Die Tarnkappenoptik macht den ASUS ROG G75V Gamer zu einem Hingucker, gerade weil der Hersteller auf gut aufeinander abgestimmte, unauffällige Design-Elemente setzt. Die mattschwarze, gummierte Außenhaut und die schnittige, keilförmige Gestaltung vermitteln, dass es sich um ein teures Gerät handelt. Dieser Eindruck wird von dem silbergrauen Tastaturbett aus Aluminium und den gleichfarbigen Seitenrändern der Basiseinheit noch verstärkt. Die gummierte Handballenauflage wirkt von weitem wie ein Überzug, welcher zehn Zentimeter über die für einen 17-Zoll Gamer erstaunlich schlanke Basiseinheit geschoben wurde. Sehr angenehm finden wir den matten Displayrahmen. Reflexionen haben, wie auch Verschmutzungen, wenig Chance auf den haptisch ansprechenden Oberflächen. Die Verarbeitung der Basiseinheit ist sehr gut, trotz der vielen Bauteile lässt sich das Gehäuse nicht eindellen und die Spaltmaße bleiben gering. Die Scharniere sind im unteren Drittel etwas zu fest angezogen und lassen den Displaydeckel bei Erschütterungen lange Nachwippen. Mit einem Gewicht von 4,3 Kilogramm und den stattlichen Abmessungenvon 41,5 x 32 x 1,7 – 5,2 Zentimetern (Breite x Tiefe x Höhe) fällt das Gaming-Notebook sowieso nicht so mobil aus, als dass es unterwegs auf dem Schoß betrieben würde. Der Deckel lässt sich leicht eindrücken und verwinden – Desktop-Replacement Systeme erfahren derlei groben Umgang allerdings nicht allzu oft.

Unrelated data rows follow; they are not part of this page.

theorem witness_WidthsPulsesAndSilence :
    (∃ s : State, s.part.outbox = [] ∧ s.part.params.lineRole 3 = LineRole.none ∧ s.part.params.adaptive 3 = false ∧
      (s.part.line 3).supply = .on ∧ (s.part.line 3).level = .tier1 ∧ (s.part.line 3).widthStart = some 100) ∧
    (∃ s : State, s.part.outbox = [] ∧ s.part.params.lineRole 3 = LineRole.none ∧ s.part.params.adaptive 3 = false ∧
      (s.part.line 3).widthStart.isSome = true) ∧
    (∃ s : State, s.part.outbox = [] ∧ s.part.params.lineRole 2 = LineRole.none ∧ s.part.params.adaptive 2 = false ∧
      (s.part.line 2).supply = .on ∧ s.part.params.lineMode 2 = LineMode.pulse ∧ (s.part.line 2).level = .base) ∧
    (∃ s : State, s.part.outbox = [] ∧ s.part.params.lineRole 2 = LineRole.none ∧ s.part.params.adaptive 2 = false ∧
      (s.part.line 2).rateTimer.isSome = true) ∧
    (∃ s : State, s.part.outbox = [] ∧ s.part.params.lineRole 2 = LineRole.none ∧ s.part.params.adaptive 2 = false ∧
      s.part.params.lineMode 2 = LineMode.pulse ∧ (s.part.line 2).supply = .on) ∧
    (∃ s : State, s.part.outbox = [] ∧ s.part.params.lineRole 3 = LineRole.none ∧ s.part.params.adaptive 3 = false ∧
      (s.part.line 3).enabled = true ∧ s.part.params.lineMode 3 ≠ LineMode.pulse ∧ s.part.mdc.mode ≠ .storage) := by
  refine ⟨⟨widthLine ({ · with level := .tier1, widthStart := some 100}), by decide +kernel⟩,
    ⟨widthLine ({ · with level := .tier1, widthStart := some 100}), by decide +kernel⟩,
    ⟨lineState 2 ({ · with supply := .on, enabled := true, standstill := true, standstillTimer := 4}) (noRole 2),
        by decide +kernel⟩,
    ⟨lineState 2 ({ · with supply := .on, enabled := true, rateTimer := some 0, secondCount := 6}) (noRole 2),
        by decide +kernel⟩,
    ⟨lineState 2 ({ · with supply := .on, enabled := true, standstillTimer := 2000}) (noRole 2), by decide +kernel⟩,
    ⟨lineState 3 ({ · with supply := .on, enabled := true, nodataTimer := 1000}) (noRole 3), by decide +kernel⟩⟩

theorem witness_LineFaultsLatchAndUnpower :
    (∃ s : State, s.part.outbox = [] ∧
      s.part.params.lineRole 2 ∉ [.freshLevel, .greyLevel, .cabinTemp, .bayTemp, .battTemp] ∧
      ((s.part.line 2).supply = .settling ∨ (s.part.line 2).supply = .on) ∧ 600 < 601) ∧
    (∃ s : State, s.part.outbox = [] ∧
      s.part.params.lineRole 2 ∉ [.freshLevel, .greyLevel, .cabinTemp, .bayTemp, .battTemp] ∧
      (¬((s.part.line 2).supply = .settling ∨ (s.part.line 2).supply = .on) ∨ 600 ≤ 600)) ∧
    (∃ s : State, s.part.outbox = [] ∧
      s.part.params.lineRole 2 ∉ [.freshLevel, .greyLevel, .cabinTemp, .bayTemp, .battTemp] ∧
      ((s.part.line 2).supply = .settling ∨ (s.part.line 2).supply = .on) ∧ (500 : ℤ) < (501 : ℤ)) ∧
    (∃ s : State, s.part.outbox = [] ∧
      s.part.params.lineRole 2 ∉ [.freshLevel, .greyLevel, .cabinTemp, .bayTemp, .battTemp] ∧
      (¬((s.part.line 2).supply = .settling ∨ (s.part.line 2).supply = .on)) ∧ (500 : ℤ) < (501 : ℤ)) ∧
    (∃ s : State, s.part.outbox = [] ∧
      s.part.params.lineRole 2 ∉ [.freshLevel, .greyLevel, .cabinTemp, .bayTemp, .battTemp] ∧
      (500 : ℤ) ≤ (500 : ℤ)) ∧
    (∃ s : State, s.part.outbox = [] ∧
      s.part.params.lineRole 2 ∉ [.freshLevel, .greyLevel, .cabinTemp, .bayTemp, .battTemp] ∧
      (s.part.line 2).supply = .on ∧ (s.part.line 2).current < 20) ∧
    (∃ s : State, s.part.outbox = [] ∧
      s.part.params.lineRole 2 ∉ [.freshLevel, .greyLevel, .cabinTemp, .bayTemp, .battTemp] ∧
      (∀ (l' : LineId), s.part.params.lineRole l' ∉ [.freshLevel, .greyLevel, .cabinTemp, .bayTemp, .battTemp])) := by
  refine ⟨⟨lineState 2 ({ · with supply := .on, enabled := true, rateTimer := some 4}), by decide +kernel⟩,
    ⟨lineState 2 ({ · with supply := .settling, settle := some 4}), by decide +kernel⟩,
    ⟨lineState 2 ({ · with supply := .settling, settle := some 4}), by decide +kernel⟩,
    ⟨lineState 2 id, by decide +kernel⟩,
    ⟨lineState 2 id, by decide +kernel⟩,
    ⟨lineState 2 ({ · with supply := .on, current := 19}), by decide +kernel⟩,
    ⟨lineState 2 ({ · with supply := .on, current := 19, latched := {LineLatches.none with hot := true}}) onlyS2,
        by decide +kernel⟩⟩

theorem witness_LineControlAndClear :
    (∃ s : State, s.part.Ready ∧ s.part.mdc.mode ≠ .start ∧ s.part.params.lineRole 4 = LineRole.none ∧
      ((s.part.line 4).latched.shortGnd = true ∨ (s.part.line 4).latched.shortBat = true ∨ (s.part.line 4).latched.hot = true)) ∧
    (∃ s : State, s.part.Ready ∧ s.part.mdc.mode ≠ .start ∧ s.part.params.lineRole 4 = LineRole.none ∧
      ¬ ((s.part.line 4).latched.shortGnd = true ∨ (s.part.line 4).latched.shortBat = true ∨ (s.part.line 4).latched.hot = true) ∧
      (s.part.line 4).enabled = true ∧ (s.part.line 4).supply ≠ .fault) ∧
    (∃ s : State, s.part.Ready ∧ s.part.mdc.mode ≠ .start ∧ s.part.params.lineRole 4 = LineRole.none ∧
      ¬ ((s.part.line 4).latched.shortGnd = true ∨ (s.part.line 4).latched.shortBat = true ∨ (s.part.line 4).latched.hot = true) ∧
      (s.part.line 4).enabled = false) ∧
    (∃ s : State, s.part.Ready ∧ s.part.mdc.mode ≠ .start ∧ s.part.params.lineRole 4 = LineRole.none ∧
      ¬ ((s.part.line 4).latched.shortGnd = true ∨ (s.part.line 4).latched.shortBat = true ∨ (s.part.line 4).latched.hot = true) ∧
      (s.part.line 4).enabled = true ∧ (s.part.line 4).supply = .fault) ∧
    (∃ s : State, s.part.Ready ∧ s.part.mdc.mode = .storage ∧ s.part.params.lineRole 4 = LineRole.none ∧
      ¬ ((s.part.line 4).latched.shortGnd = true ∨ (s.part.line 4).latched.shortBat = true ∨ (s.part.line 4).latched.hot = true) ∧
      (s.part.line 4).enabled = true ∧ (s.part.line 4).supply = .fault) ∧
    (∃ s : State, s.part.Ready ∧ s.part.mdc.mode = .storage ∧ s.part.params.lineRole 4 = LineRole.none ∧
      ¬ ((s.part.line 4).latched.shortGnd = true ∨ (s.part.line 4).latched.shortBat = true ∨ (s.part.line 4).latched.hot = true) ∧
      (s.part.line 4).enabled = false) ∧
    (∃ s : State, s.part.Ready ∧ (s.part.line 4).latched.openWire = true ∧ (s.part.line 4).latched.currentHigh = true ∧
      ((s.part.line 4).supply == .on && decide ((s.part.line 4).current < 20)) = false ∧
      ((s.part.line 4).supply == .on && decide (400 < (s.part.line 4).windowMean)) = false) := by
  refine ⟨⟨bareLine ({ · with latched := {LineLatches.none with hot := true}}), by decide +kernel⟩,
    ⟨bareLine ({ · with enabled := true, supply := .on}), by decide +kernel⟩,
    ⟨bareLine id, by decide +kernel⟩,
    ⟨bareLine ({ · with enabled := true, supply := .fault}), by decide +kernel⟩,
    ⟨st { (bareLine ({ · with enabled := true, supply := .fault})).part with mdc := storing.part.mdc }, by decide +kernel⟩,
    ⟨st { (bareLine id).part with mdc := storing.part.mdc }, by decide +kernel⟩,
    ⟨bareLine ({ · with enabled := true, supply := .on, current := 20, windowMean := 400, openTimer := 20, highCount := 9
                        latched := {LineLatches.none with openWire := true, currentHigh := true}}), by decide +kernel⟩⟩

theorem witness_LinesSettleAndFollowTheDutyCycle_duty :
    (∃ s : State, s.part.mdc.mode = .storage ∧ s.part.sli.windowTimer.isSome = true) ∧
    (∃ s : State, s.part.mdc.mode = .storage ∧ s.part.sli.dutyTimer.isSome = true) := by
  refine ⟨⟨lineMix fun p => {p with sli := {p.sli with windowTimer := some 0, dutyTimer := some 77}}, by decide +kernel⟩,
    ⟨st ((storing.part.ln 3 ({ · with enabled := true})).ln 4 ({ · with enabled := true, supply := .fault}) |>
        fun p => {p with sli := {p.sli with windowTimer := none, dutyTimer := some 0}}), by decide +kernel⟩⟩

Die ausladende Chiclet-Tastatur genießt eine in drei Stufen regelbare Hintergrundbeleuchtung in Weiß. Die Tasten arbeiten sehr geräuscharm mit kurzem Hub und klarem Druckpunkt. Der Ziffernblock ist deutlich abgegrenzt und auch die Pfeiltasten besitzen einen großen Abstand zu Anliegern. Ergonomisch sinnvoll ist die Tastatur zum Nutzer hin abfallend. Vielschreibern und Gamern wird hier ein gleichermaßen hoher Komfort geboten.Auch das Multitouchpad bietet großzügige Abmessungen, gute Gleiteigenschaften und präzise Navigation. Die zugehörigen Mausersatztasten klicken sehr dumpf und ähnlich geräuscharm. Die Soft-Touch-Oberfläche fühlt sich hochwertig an.

Im Vergleich zum kleinen Bruder, dem ASUS ROG G55VW, finden wir kein erweitertes Anschlussportfolio. Alle vier USB Ports unterstützen den USB 3.0 Standard, für externe Displays gibt es Anschlussmöglichkeiten über HDMI, Mini DisplayPort und VGA. Im ASUS ROG G75VW steckt ein Blu-ray Laufwerk, was die Wiedergabe von HD-Filmen ermöglicht. Via HDMI 1.4 kann unter anderem auch ein 3D-Film auf einen Fernseher übertragen werden. Ein 3-in-1 Multikartenleser und eine 1 MP Webcam ergänzen die Ausstattung. Die Kopfhörerbuchse neben dem Mikrofonanschluss beherrscht auch die Ausgabe von digitalen Audiosignalen über S/PDIF. Die Kommunikation läuft über Gigabit-LAN, WLAN und Bluetooth. Wer das Gerät zuhause mit Peripherie vollfrachtet, muss mit seiner Maus auf der rechten Gehäuseseite durch die seitliche angebrachten Ports etwas Abstand halten.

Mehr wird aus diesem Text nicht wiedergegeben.